## TRY IT
Could you write out the records below exactly as they appear?

## TASK INPUT
theorem wit_Decisions_5 :
    ∃ (s : State) (r : Fin 256) (x : Nat) (d : Decision), s.Wf ∧ (s.dscCh r).form = some (x, d) ∧ x ≤ s.tick :=
  ⟨((st [(Fld.GLB_MODE_STATUS_MODE, 5), (Fld.FAB_EV_CFG_PROD 1023, 0x17FD), (⟨Reg.FAB_EV_EN 31, 31, 1⟩, 1)]).setDscCh 255
    { form := some (0, ⟨0x86062905, 1, 2⟩) }), 255, 0, ⟨0x86062905, 1, 2⟩, wf_of _ (by decide +kernel), (by decide +kernel),
    (by decide +kernel)⟩

theorem wit_Decisions_6 :
    ∃ (s : State) (r : Fin 256) (ns : Nat) (d : Word) (vI : Word) (vQ : Word), s.Wf ∧
      s.later = [(s.tick + 1, .loadDecision r ns d vI vQ)] :=
  ⟨({ rel.setDscCh 255 { taken := some 4 } with tick := 5, later := [(6, .loadDecision 255 2000254 0x86062905 1 2)] } : State), 255,
    2000254, 0x86062905, 1, 2, wf_of _ (by decide +kernel), (by decide +kernel)⟩

theorem wit_Decisions_7 :
    ∃ (s : State) (r : Fin 256) (k : Nat) (x : Word) (w : Window), s.Wf ∧ s.later = [(s.tick + 1, .sampleArrives r k x)] ∧
      (s.dscCh r).win = some w ∧ k = w.g0 + w.n ∧ w.n < w.len ∧ w.len ≤ 2048 ∧ x.getLsbD 0 = false :=
  ⟨({ (rel.putSramBytes (0x3400000 + 28) [1, 0, 2, 0]).setDscCh 255 { win := some { kset := 0, es := 0, len := 250, g0 := 5, seq := 0, set := [0], n := 7, zI := 3 } } with later := [(1, .sampleArrives 255 12 0x00060002)] }
    : State), 255, 12, 0x00060002, { kset := 0, es := 0, len := 250, g0 := 5, seq := 0, set := [0], n := 7, zI := 3 }, wf_of _
    (by decide +kernel), (by decide +kernel), (by decide +kernel), (by decide +kernel), (by decide +kernel), (by decide +kernel),
    (by decide +kernel)⟩

theorem wit_StrandEvents_0 :
    ∃ (s : State) (k : Fin 1024) (f : Nat × Nat) (c : Nat) (n : Fin 64) (i : Fin 16), s.Wf ∧ ((s.fab.flight.find? fun f =>
      decide (f.1 ≤ s.tick) && f.2 == k.val) = some f) ∧ s.fld (Fld.FAB_EV_CFG_CONS k) = c ∧ s.reached c = false ∧
      c = 0x2000 + 16 * n.val + i.val ∧ (∀ v : Fin 8, s.bit (Fld.SPN_VEC_EN n v) = true → s.fld (Fld.SPN_VEC_SRC n v) ≠ i.val) :=
  ⟨({ (st [(Fld.GLB_MODE_STATUS_MODE, 5), (Fld.FAB_EV_CFG_CONS 1023, 0x23FF)]) with fab := { rel.fab with flight := [(0, 1023)] } } :
    State), 1023, (0, 1023), 0x23FF, 63, 15, wf_of _ (by decide +kernel), (by decide +kernel), (by decide +kernel),
    (by decide +kernel), (by decide +kernel), (by decide +kernel)⟩

theorem wit_StrandEvents_1 :
    ∃ (s : State) (k : Fin 1024) (f : Nat × Nat) (c : Nat) (n : Fin 64) (i : Fin 16) (v : Fin 8), s.Wf ∧ ((s.fab.flight.find? fun f =>
      decide (f.1 ≤ s.tick) && f.2 == k.val) = some f) ∧ s.fld (Fld.FAB_EV_CFG_CONS k) = c ∧ s.reached c = false ∧
      c = 0x2000 + 16 * n.val + i.val ∧ (∀ u : Fin 8, (s.bit (Fld.SPN_VEC_EN n u) = true ∧
      s.fld (Fld.SPN_VEC_SRC n u) = i.val) ↔ u = v) :=
  ⟨({ (st [(Fld.GLB_MODE_STATUS_MODE, 5), (Fld.FAB_EV_CFG_CONS 1023, 0x23FF), (Fld.SPN_VEC_EN 63 7, 1), (Fld.SPN_VEC_SRC 63 7, 15)]) with fab := { rel.fab with flight := [(0, 1023)] } }
    : State), 1023, (0, 1023), 0x23FF, 63, 15, 7, wf_of _ (by decide +kernel), (by decide +kernel), (by decide +kernel),
    (by decide +kernel), (by decide +kernel), (by decide +kernel)⟩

## FINISHED TASK
theorem wit_Decisions_5 :
    ∃ (s : State) (r : Fin 256) (x : Nat) (d : Decision), s.Wf ∧ (s.dscCh r).form = some (x, d) ∧ x ≤ s.tick :=
  ⟨((st [(Fld.GLB_MODE_STATUS_MODE, 5), (Fld.FAB_EV_CFG_PROD 1023, 0x17FD), (⟨Reg.FAB_EV_EN 31, 31, 1⟩, 1)]).setDscCh 255
    { form := some (0, ⟨0x86062905, 1, 2⟩) }), 255, 0, ⟨0x86062905, 1, 2⟩, wf_of _ (by decide +kernel), (by decide +kernel),
    (by decide +kernel)⟩

theorem wit_Decisions_6 :
    ∃ (s : State) (r : Fin 256) (ns : Nat) (d : Word) (vI : Word) (vQ : Word), s.Wf ∧
      s.later = [(s.tick + 1, .loadDecision r ns d vI vQ)] :=
  ⟨({ rel.setDscCh 255 { taken := some 4 } with tick := 5, later := [(6, .loadDecision 255 2000254 0x86062905 1 2)] } : State), 255,
    2000254, 0x86062905, 1, 2, wf_of _ (by decide +kernel), (by decide +kernel)⟩

theorem wit_Decisions_7 :
    ∃ (s : State) (r : Fin 256) (k : Nat) (x : Word) (w : Window), s.Wf ∧ s.later = [(s.tick + 1, .sampleArrives r k x)] ∧
      (s.dscCh r).win = some w ∧ k = w.g0 + w.n ∧ w.n < w.len ∧ w.len ≤ 2048 ∧ x.getLsbD 0 = false :=
  ⟨({ (rel.putSramBytes (0x3400000 + 28) [1, 0, 2, 0]).setDscCh 255 { win := some { kset := 0, es := 0, len := 250, g0 := 5, seq := 0, set := [0], n := 7, zI := 3 } } with later := [(1, .sampleArrives 255 12 0x00060002)] }
    : State), 255, 12, 0x00060002, { kset := 0, es := 0, len := 250, g0 := 5, seq := 0, set := [0], n := 7, zI := 3 }, wf_of _
    (by decide +kernel), (by decide +kernel), (by decide +kernel), (by decide +kernel), (by decide +kernel), (by decide +kernel),
    (by decide +kernel)⟩

theorem wit_StrandEvents_0 :
    ∃ (s : State) (k : Fin 1024) (f : Nat × Nat) (c : Nat) (n : Fin 64) (i : Fin 16), s.Wf ∧ ((s.fab.flight.find? fun f =>
      decide (f.1 ≤ s.tick) && f.2 == k.val) = some f) ∧ s.fld (Fld.FAB_EV_CFG_CONS k) = c ∧ s.reached c = false ∧
      c = 0x2000 + 16 * n.val + i.val ∧ (∀ v : Fin 8, s.bit (Fld.SPN_VEC_EN n v) = true → s.fld (Fld.SPN_VEC_SRC n v) ≠ i.val) :=
  ⟨({ (st [(Fld.GLB_MODE_STATUS_MODE, 5), (Fld.FAB_EV_CFG_CONS 1023, 0x23FF)]) with fab := { rel.fab with flight := [(0, 1023)] } } :
    State), 1023, (0, 1023), 0x23FF, 63, 15, wf_of _ (by decide +kernel), (by decide +kernel), (by decide +kernel),
    (by decide +kernel), (by decide +kernel), (by decide +kernel)⟩

theorem wit_StrandEvents_1 :
    ∃ (s : State) (k : Fin 1024) (f : Nat × Nat) (c : Nat) (n : Fin 64) (i : Fin 16) (v : Fin 8), s.Wf ∧ ((s.fab.flight.find? fun f =>
      decide (f.1 ≤ s.tick) && f.2 == k.val) = some f) ∧ s.fld (Fld.FAB_EV_CFG_CONS k) = c ∧ s.reached c = false ∧
      c = 0x2000 + 16 * n.val + i.val ∧ (∀ u : Fin 8, (s.bit (Fld.SPN_VEC_EN n u) = true ∧
      s.fld (Fld.SPN_VEC_SRC n u) = i.val) ↔ u = v) :=
  ⟨({ (st [(Fld.GLB_MODE_STATUS_MODE, 5), (Fld.FAB_EV_CFG_CONS 1023, 0x23FF), (Fld.SPN_VEC_EN 63 7, 1), (Fld.SPN_VEC_SRC 63 7, 15)]) with fab := { rel.fab with flight := [(0, 1023)] } }
    : State), 1023, (0, 1023), 0x23FF, 63, 15, 7, wf_of _ (by decide +kernel), (by decide +kernel), (by decide +kernel),
    (by decide +kernel), (by decide +kernel), (by decide +kernel)⟩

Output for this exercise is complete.